[Data for review Boundary: Start]

/-! ## State.modQueue -/

@[simp] theorem State.modQueue_onA (s : State) (n : Nat) (f : Queue → Queue) : (s.modQueue n f).onA = s.onA := rfl
@[simp] theorem State.modQueue_me (s : State) (n : Nat) (f : Queue → Queue) : (s.modQueue n f).me = s.me := rfl
@[simp] theorem State.modQueue_peer (s : State) (n : Nat) (f : Queue → Queue) : (s.modQueue n f).peer = s.peer := rfl
@[simp] theorem State.modQueue_tan (s : State) (n : Nat) (f : Queue → Queue) : (s.modQueue n f).tan = s.tan := rfl
@[simp] theorem State.modQueue_away (s : State) (n : Nat) (f : Queue → Queue) : (s.modQueue n f).away = s.away := rfl
@[simp] theorem State.modQueue_mem (s : State) (n : Nat) (f : Queue → Queue) : (s.modQueue n f).mem = s.mem := rfl
@[simp] theorem State.modQueue_paging (s : State) (n : Nat) (f : Queue → Queue) : (s.modQueue n f).paging = s.paging := rfl
@[simp] theorem State.modQueue_ctxs (s : State) (n : Nat) (f : Queue → Queue) : (s.modQueue n f).ctxs = s.ctxs := rfl
@[simp] theorem State.modQueue_kernels (s : State) (n : Nat) (f : Queue → Queue) : (s.modQueue n f).kernels = s.kernels := rfl
@[simp] theorem State.modQueue_groups (s : State) (n : Nat) (f : Queue → Queue) : (s.modQueue n f).groups = s.groups := rfl
@[simp] theorem State.modQueue_links (s : State) (n : Nat) (f : Queue → Queue) : (s.modQueue n f).links = s.links := rfl
@[simp] theorem State.modQueue_tt (s : State) (n : Nat) (f : Queue → Queue) : (s.modQueue n f).tt = s.tt := rfl
@[simp] theorem State.modQueue_energy (s : State) (n : Nat) (f : Queue → Queue) : (s.modQueue n f).energy = s.energy := rfl
@[simp] theorem State.modQueue_rel (s : State) (n : Nat) (f : Queue → Queue) : (s.modQueue n f).rel = s.rel := rfl
@[simp] theorem State.modQueue_dbg (s : State) (n : Nat) (f : Queue → Queue) : (s.modQueue n f).dbg = s.dbg := rfl
@[simp] theorem State.modQueue_ready0 (s : State) (n : Nat) (f : Queue → Queue) : (s.modQueue n f).ready0 = s.ready0 := rfl
@[simp] theorem State.modQueue_ready1 (s : State) (n : Nat) (f : Queue → Queue) : (s.modQueue n f).ready1 = s.ready1 := rfl
@[simp] theorem State.modQueue_faults (s : State) (n : Nat) (f : Queue → Queue) : (s.modQueue n f).faults = s.faults := rfl
@[simp] theorem State.modQueue_areaWrites (s : State) (n : Nat) (f : Queue → Queue) : (s.modQueue n f).areaWrites = s.areaWrites := rfl
@[simp] theorem State.modQueue_inputs (s : State) (n : Nat) (f : Queue → Queue) : (s.modQueue n f).inputs = s.inputs := rfl
@[simp] theorem State.modQueue_reports (s : State) (n : Nat) (f : Queue → Queue) : (s.modQueue n f).reports = s.reports := rfl
@[simp] theorem State.modQueue_now (s : State) (n : Nat) (f : Queue → Queue) : (s.modQueue n f).now = s.now := rfl
@[simp] theorem State.modQueue_free (s : State) (n : Nat) (f : Queue → Queue) : (s.modQueue n f).free = s.free := rfl
@[simp] theorem State.modQueue_ir (s : State) (n : Nat) (f : Queue → Queue) : (s.modQueue n f).ir = s.ir := rfl
@[simp] theorem State.modQueue_notes (s : State) (n : Nat) (f : Queue → Queue) : (s.modQueue n f).notes = s.notes := rfl
@[simp] theorem State.modQueue_quantum (s : State) (n : Nat) (f : Queue → Queue) : (s.modQueue n f).quantum = s.quantum := rfl
@[simp] theorem State.modQueue_nextUid (s : State) (n : Nat) (f : Queue → Queue) : (s.modQueue n f).nextUid = s.nextUid := rfl
@[simp] theorem State.modQueue_lastServed (s : State) (n : Nat) (f : Queue → Queue) : (s.modQueue n f).lastServed = s.lastServed := rfl
@[simp] theorem State.modQueue_live (s : State) (n : Nat) (f : Queue → Queue) : (s.modQueue n f).live = s.live := rfl

/-! ## State.modCtx -/

@[simp] theorem State.modCtx_onA (s : State) (n : Nat) (f : Context → Context) : (s.modCtx n f).onA = s.onA := rfl
@[simp] theorem State.modCtx_me (s : State) (n : Nat) (f : Context → Context) : (s.modCtx n f).me = s.me := rfl
@[simp] theorem State.modCtx_peer (s : State) (n : Nat) (f : Context → Context) : (s.modCtx n f).peer = s.peer := rfl
@[simp] theorem State.modCtx_tan (s : State) (n : Nat) (f : Context → Context) : (s.modCtx n f).tan = s.tan := rfl
@[simp] theorem State.modCtx_away (s : State) (n : Nat) (f : Context → Context) : (s.modCtx n f).away = s.away := rfl
@[simp] theorem State.modCtx_mem (s : State) (n : Nat) (f : Context → Context) : (s.modCtx n f).mem = s.mem := rfl
@[simp] theorem State.modCtx_paging (s : State) (n : Nat) (f : Context → Context) : (s.modCtx n f).paging = s.paging := rfl
@[simp] theorem State.modCtx_queues (s : State) (n : Nat) (f : Context → Context) : (s.modCtx n f).queues = s.queues := rfl
@[simp] theorem State.modCtx_kernels (s : State) (n : Nat) (f : Context → Context) : (s.modCtx n f).kernels = s.kernels := rfl
@[simp] theorem State.modCtx_groups (s : State) (n : Nat) (f : Context → Context) : (s.modCtx n f).groups = s.groups := rfl
@[simp] theorem State.modCtx_links (s : State) (n : Nat) (f : Context → Context) : (s.modCtx n f).links = s.links := rfl
@[simp] theorem State.modCtx_tt (s : State) (n : Nat) (f : Context → Context) : (s.modCtx n f).tt = s.tt := rfl
@[simp] theorem State.modCtx_energy (s : State) (n : Nat) (f : Context → Context) : (s.modCtx n f).energy = s.energy := rfl
@[simp] theorem State.modCtx_rel (s : State) (n : Nat) (f : Context → Context) : (s.modCtx n f).rel = s.rel := rfl
@[simp] theorem State.modCtx_dbg (s : State) (n : Nat) (f : Context → Context) : (s.modCtx n f).dbg = s.dbg := rfl
@[simp] theorem State.modCtx_ready0 (s : State) (n : Nat) (f : Context → Context) : (s.modCtx n f).ready0 = s.ready0 := rfl
@[simp] theorem State.modCtx_ready1 (s : State) (n : Nat) (f : Context → Context) : (s.modCtx n f).ready1 = s.ready1 := rfl
@[simp] theorem State.modCtx_faults (s : State) (n : Nat) (f : Context → Context) : (s.modCtx n f).faults = s.faults := rfl
@[simp] theorem State.modCtx_areaWrites (s : State) (n : Nat) (f : Context → Context) : (s.modCtx n f).areaWrites = s.areaWrites := rfl
@[simp] theorem State.modCtx_inputs (s : State) (n : Nat) (f : Context → Context) : (s.modCtx n f).inputs = s.inputs := rfl
@[simp] theorem State.modCtx_reports (s : State) (n : Nat) (f : Context → Context) : (s.modCtx n f).reports = s.reports := rfl
@[simp] theorem State.modCtx_now (s : State) (n : Nat) (f : Context → Context) : (s.modCtx n f).now = s.now := rfl
@[simp] theorem State.modCtx_free (s : State) (n : Nat) (f : Context → Context) : (s.modCtx n f).free = s.free := rfl
@[simp] theorem State.modCtx_ir (s : State) (n : Nat) (f : Context → Context) : (s.modCtx n f).ir = s.ir := rfl
@[simp] theorem State.modCtx_notes (s : State) (n : Nat) (f : Context → Context) : (s.modCtx n f).notes = s.notes := rfl
@[simp] theorem State.modCtx_quantum (s : State) (n : Nat) (f : Context → Context) : (s.modCtx n f).quantum = s.quantum := rfl
@[simp] theorem State.modCtx_nextUid (s : State) (n : Nat) (f : Context → Context) : (s.modCtx n f).nextUid = s.nextUid := rfl
@[simp] theorem State.modCtx_lastServed (s : State) (n : Nat) (f : Context → Context) : (s.modCtx n f).lastServed = s.lastServed := rfl
@[simp] theorem State.modCtx_live (s : State) (n : Nat) (f : Context → Context) : (s.modCtx n f).live = s.live := rfl
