theorem amgCas (r : BitVec 2) (d : BitVec 7) (a : BitVec 7) (b : BitVec 7) (z : BitVec 1) : Statement (.amgCas r d a b z) := by
  intro _ _
  have hr := r.isLt
  have hd := d.isLt
  have ha := a.isLt
  have hb := b.isLt
  have hz := z.isLt
  obtain hr | hr | hr | hr : r = 0 ∨ r = 1 ∨ r = 2 ∨ r = 3 := by
    have : r.toNat = 0 ∨ r.toNat = 1 ∨ r.toNat = 2 ∨ r.toNat = 3 := by omega
    rcases this with h | h | h | h <;> simp [← BitVec.toNat_inj, h]
  · subst hr
    obtain ⟨e, e0, e_d, e_a, e_b, e_z, e_fn⟩ := packFA_slots (20 + (0 : BitVec 2).toNat) d.toNat a.toNat b.toNat z.toNat 9 (by omega) (by omega) (by omega) (by omega) (by omega) (by omega)
    simp only [decodeWord, encode, encodeNat, BitVec.toNat_ofNat]
    rw [e, decodeNat_14 _ e0]
    unfold decodeMajor14
    simp only [e_fn]
    simp at e0 e_d e_a e_b e_z
    simp [legalIf, e0, e_d, e_a, e_b, e_z, Instr.wellFormed]
  · subst hr
    obtain ⟨e, e0, e_d, e_a, e_b, e_z, e_fn⟩ := packFA_slots (20 + (1 : BitVec 2).toNat) d.toNat a.toNat b.toNat z.toNat 9 (by omega) (by omega) (by omega) (by omega) (by omega) (by omega)
    simp only [decodeWord, encode, encodeNat, BitVec.toNat_ofNat]
    rw [e, decodeNat_15 _ e0]
    unfold decodeMajor14
    simp only [e_fn]
    simp at e0 e_d e_a e_b e_z
    simp [legalIf, e0, e_d, e_a, e_b, e_z, Instr.wellFormed]
  · subst hr
    obtain ⟨e, e0, e_d, e_a, e_b, e_z, e_fn⟩ := packFA_slots (20 + (2 : BitVec 2).toNat) d.toNat a.toNat b.toNat z.toNat 9 (by omega) (by omega) (by omega) (by omega) (by omega) (by omega)
    simp only [decodeWord, encode, encodeNat, BitVec.toNat_ofNat]
    rw [e, decodeNat_16 _ e0]
    unfold decodeMajor14
    simp only [e_fn]
    simp at e0 e_d e_a e_b e_z
    simp [legalIf, e0, e_d, e_a, e_b, e_z, Instr.wellFormed]
  · subst hr
    obtain ⟨e, e0, e_d, e_a, e_b, e_z, e_fn⟩ := packFA_slots (20 + (3 : BitVec 2).toNat) d.toNat a.toNat b.toNat z.toNat 9 (by omega) (by omega) (by omega) (by omega) (by omega) (by omega)
    simp only [decodeWord, encode, encodeNat, BitVec.toNat_ofNat]
    rw [e, decodeNat_17 _ e0]
    unfold decodeMajor14
    simp only [e_fn]
    simp at e0 e_d e_a e_b e_z
    simp [legalIf, e0, e_d, e_a, e_b, e_z, Instr.wellFormed]


theorem amgFadd (r : BitVec 2) (d : BitVec 7) (a : BitVec 7) (b : BitVec 7) (z : BitVec 1) : Statement (.amgFadd r d a b z) := by
  intro _ _
  have hr := r.isLt
  have hd := d.isLt
  have ha := a.isLt
  have hb := b.isLt
  have hz := z.isLt
  obtain hr | hr | hr | hr : r = 0 ∨ r = 1 ∨ r = 2 ∨ r = 3 := by
    have : r.toNat = 0 ∨ r.toNat = 1 ∨ r.toNat = 2 ∨ r.toNat = 3 := by omega
    rcases this with h | h | h | h <;> simp [← BitVec.toNat_inj, h]
  · subst hr
    obtain ⟨e, e0, e_d, e_a, e_b, e_z, e_fn⟩ := packFA_slots (20 + (0 : BitVec 2).toNat) d.toNat a.toNat b.toNat z.toNat 10 (by omega) (by omega) (by omega) (by omega) (by omega) (by omega)
    simp only [decodeWord, encode, encodeNat, BitVec.toNat_ofNat]
    rw [e, decodeNat_14 _ e0]
    unfold decodeMajor14
    simp only [e_fn]
    simp at e0 e_d e_a e_b e_z
    simp [legalIf, e0, e_d, e_a, e_b, e_z, Instr.wellFormed]
  · subst hr
    obtain ⟨e, e0, e_d, e_a, e_b, e_z, e_fn⟩ := packFA_slots (20 + (1 : BitVec 2).toNat) d.toNat a.toNat b.toNat z.toNat 10 (by omega) (by omega) (by omega) (by omega) (by omega) (by omega)
    simp only [decodeWord, encode, encodeNat, BitVec.toNat_ofNat]
    rw [e, decodeNat_15 _ e0]
    unfold decodeMajor14
    simp only [e_fn]
    simp at e0 e_d e_a e_b e_z
    simp [legalIf, e0, e_d, e_a, e_b, e_z, Instr.wellFormed]
  · subst hr
    obtain ⟨e, e0, e_d, e_a, e_b, e_z, e_fn⟩ := packFA_slots (20 + (2 : BitVec 2).toNat) d.toNat a.toNat b.toNat z.toNat 10 (by omega) (by omega) (by omega) (by omega) (by omega) (by omega)
    simp only [decodeWord, encode, encodeNat, BitVec.toNat_ofNat]
    rw [e, decodeNat_16 _ e0]
    unfold decodeMajor14
    simp only [e_fn]
    simp at e0 e_d e_a e_b e_z
    simp [legalIf, e0, e_d, e_a, e_b, e_z, Instr.wellFormed]
  · subst hr
    obtain ⟨e, e0, e_d, e_a, e_b, e_z, e_fn⟩ := packFA_slots (20 + (3 : BitVec 2).toNat) d.toNat a.toNat b.toNat z.toNat 10 (by omega) (by omega) (by omega) (by omega) (by omega) (by omega)
    simp only [decodeWord, encode, encodeNat, BitVec.toNat_ofNat]
    rw [e, decodeNat_17 _ e0]
    unfold decodeMajor14
    simp only [e_fn]
    simp at e0 e_d e_a e_b e_z
    simp [legalIf, e0, e_d, e_a, e_b, e_z, Instr.wellFormed]


theorem amgInc (r : BitVec 2) (d : BitVec 7) (a : BitVec 7) (b : BitVec 7) (z : BitVec 1) : Statement (.amgInc r d a b z) := by
  intro _ _
  have hr := r.isLt
  have hd := d.isLt
  have ha := a.isLt
  have hb := b.isLt
  have hz := z.isLt
  obtain hr | hr | hr | hr : r = 0 ∨ r = 1 ∨ r = 2 ∨ r = 3 := by
    have : r.toNat = 0 ∨ r.toNat = 1 ∨ r.toNat = 2 ∨ r.toNat = 3 := by omega
    rcases this with h | h | h | h <;> simp [← BitVec.toNat_inj, h]
  · subst hr
    obtain ⟨e, e0, e_d, e_a, e_b, e_z, e_fn⟩ := packFA_slots (20 + (0 : BitVec 2).toNat) d.toNat a.toNat b.toNat z.toNat 11 (by omega) (by omega) (by omega) (by omega) (by omega) (by omega)
    simp only [decodeWord, encode, encodeNat, BitVec.toNat_ofNat]
    rw [e, decodeNat_14 _ e0]
    unfold decodeMajor14
    simp only [e_fn]
    simp at e0 e_d e_a e_b e_z
    simp [legalIf, e0, e_d, e_a, e_b, e_z, Instr.wellFormed]
  · subst hr
    obtain ⟨e, e0, e_d, e_a, e_b, e_z, e_fn⟩ := packFA_slots (20 + (1 : BitVec 2).toNat) d.toNat a.toNat b.toNat z.toNat 11 (by omega) (by omega) (by omega) (by omega) (by omega) (by omega)
    simp only [decodeWord, encode, encodeNat, BitVec.toNat_ofNat]
    rw [e, decodeNat_15 _ e0]
    unfold decodeMajor14
    simp only [e_fn]
    simp at e0 e_d e_a e_b e_z
    simp [legalIf, e0, e_d, e_a, e_b, e_z, Instr.wellFormed]
  · subst hr
    obtain ⟨e, e0, e_d, e_a, e_b, e_z, e_fn⟩ := packFA_slots (20 + (2 : BitVec 2).toNat) d.toNat a.toNat b.toNat z.toNat 11 (by omega) (by omega) (by omega) (by omega) (by omega) (by omega)
    simp only [decodeWord, encode, encodeNat, BitVec.toNat_ofNat]
    rw [e, decodeNat_16 _ e0]
    unfold decodeMajor14
    simp only [e_fn]
    simp at e0 e_d e_a e_b e_z
    simp [legalIf, e0, e_d, e_a, e_b, e_z, Instr.wellFormed]
  · subst hr
    obtain ⟨e, e0, e_d, e_a, e_b, e_z, e_fn⟩ := packFA_slots (20 + (3 : BitVec 2).toNat) d.toNat a.toNat b.toNat z.toNat 11 (by omega) (by omega) (by omega) (by omega) (by omega) (by omega)
    simp only [decodeWord, encode, encodeNat, BitVec.toNat_ofNat]
    rw [e, decodeNat_17 _ e0]
    unfold decodeMajor14
    simp only [e_fn]
    simp at e0 e_d e_a e_b e_z
    simp [legalIf, e0, e_d, e_a, e_b, e_z, Instr.wellFormed]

[Data for review Boundary: End]

- _Assignment_
Go back to the start of the listing above. Reproduce each line exactly, ending with the line that contains "(s.modQueue n f).tan = s.tan := rfl".

- _Exercise result_
/-! ## State.modQueue -/

@[simp] theorem State.modQueue_onA (s : State) (n : Nat) (f : Queue → Queue) : (s.modQueue n f).onA = s.onA := rfl
@[simp] theorem State.modQueue_me (s : State) (n : Nat) (f : Queue → Queue) : (s.modQueue n f).me = s.me := rfl
@[simp] theorem State.modQueue_peer (s : State) (n : Nat) (f : Queue → Queue) : (s.modQueue n f).peer = s.peer := rfl
@[simp] theorem State.modQueue_tan (s : State) (n : Nat) (f : Queue → Queue) : (s.modQueue n f).tan = s.tan := rfl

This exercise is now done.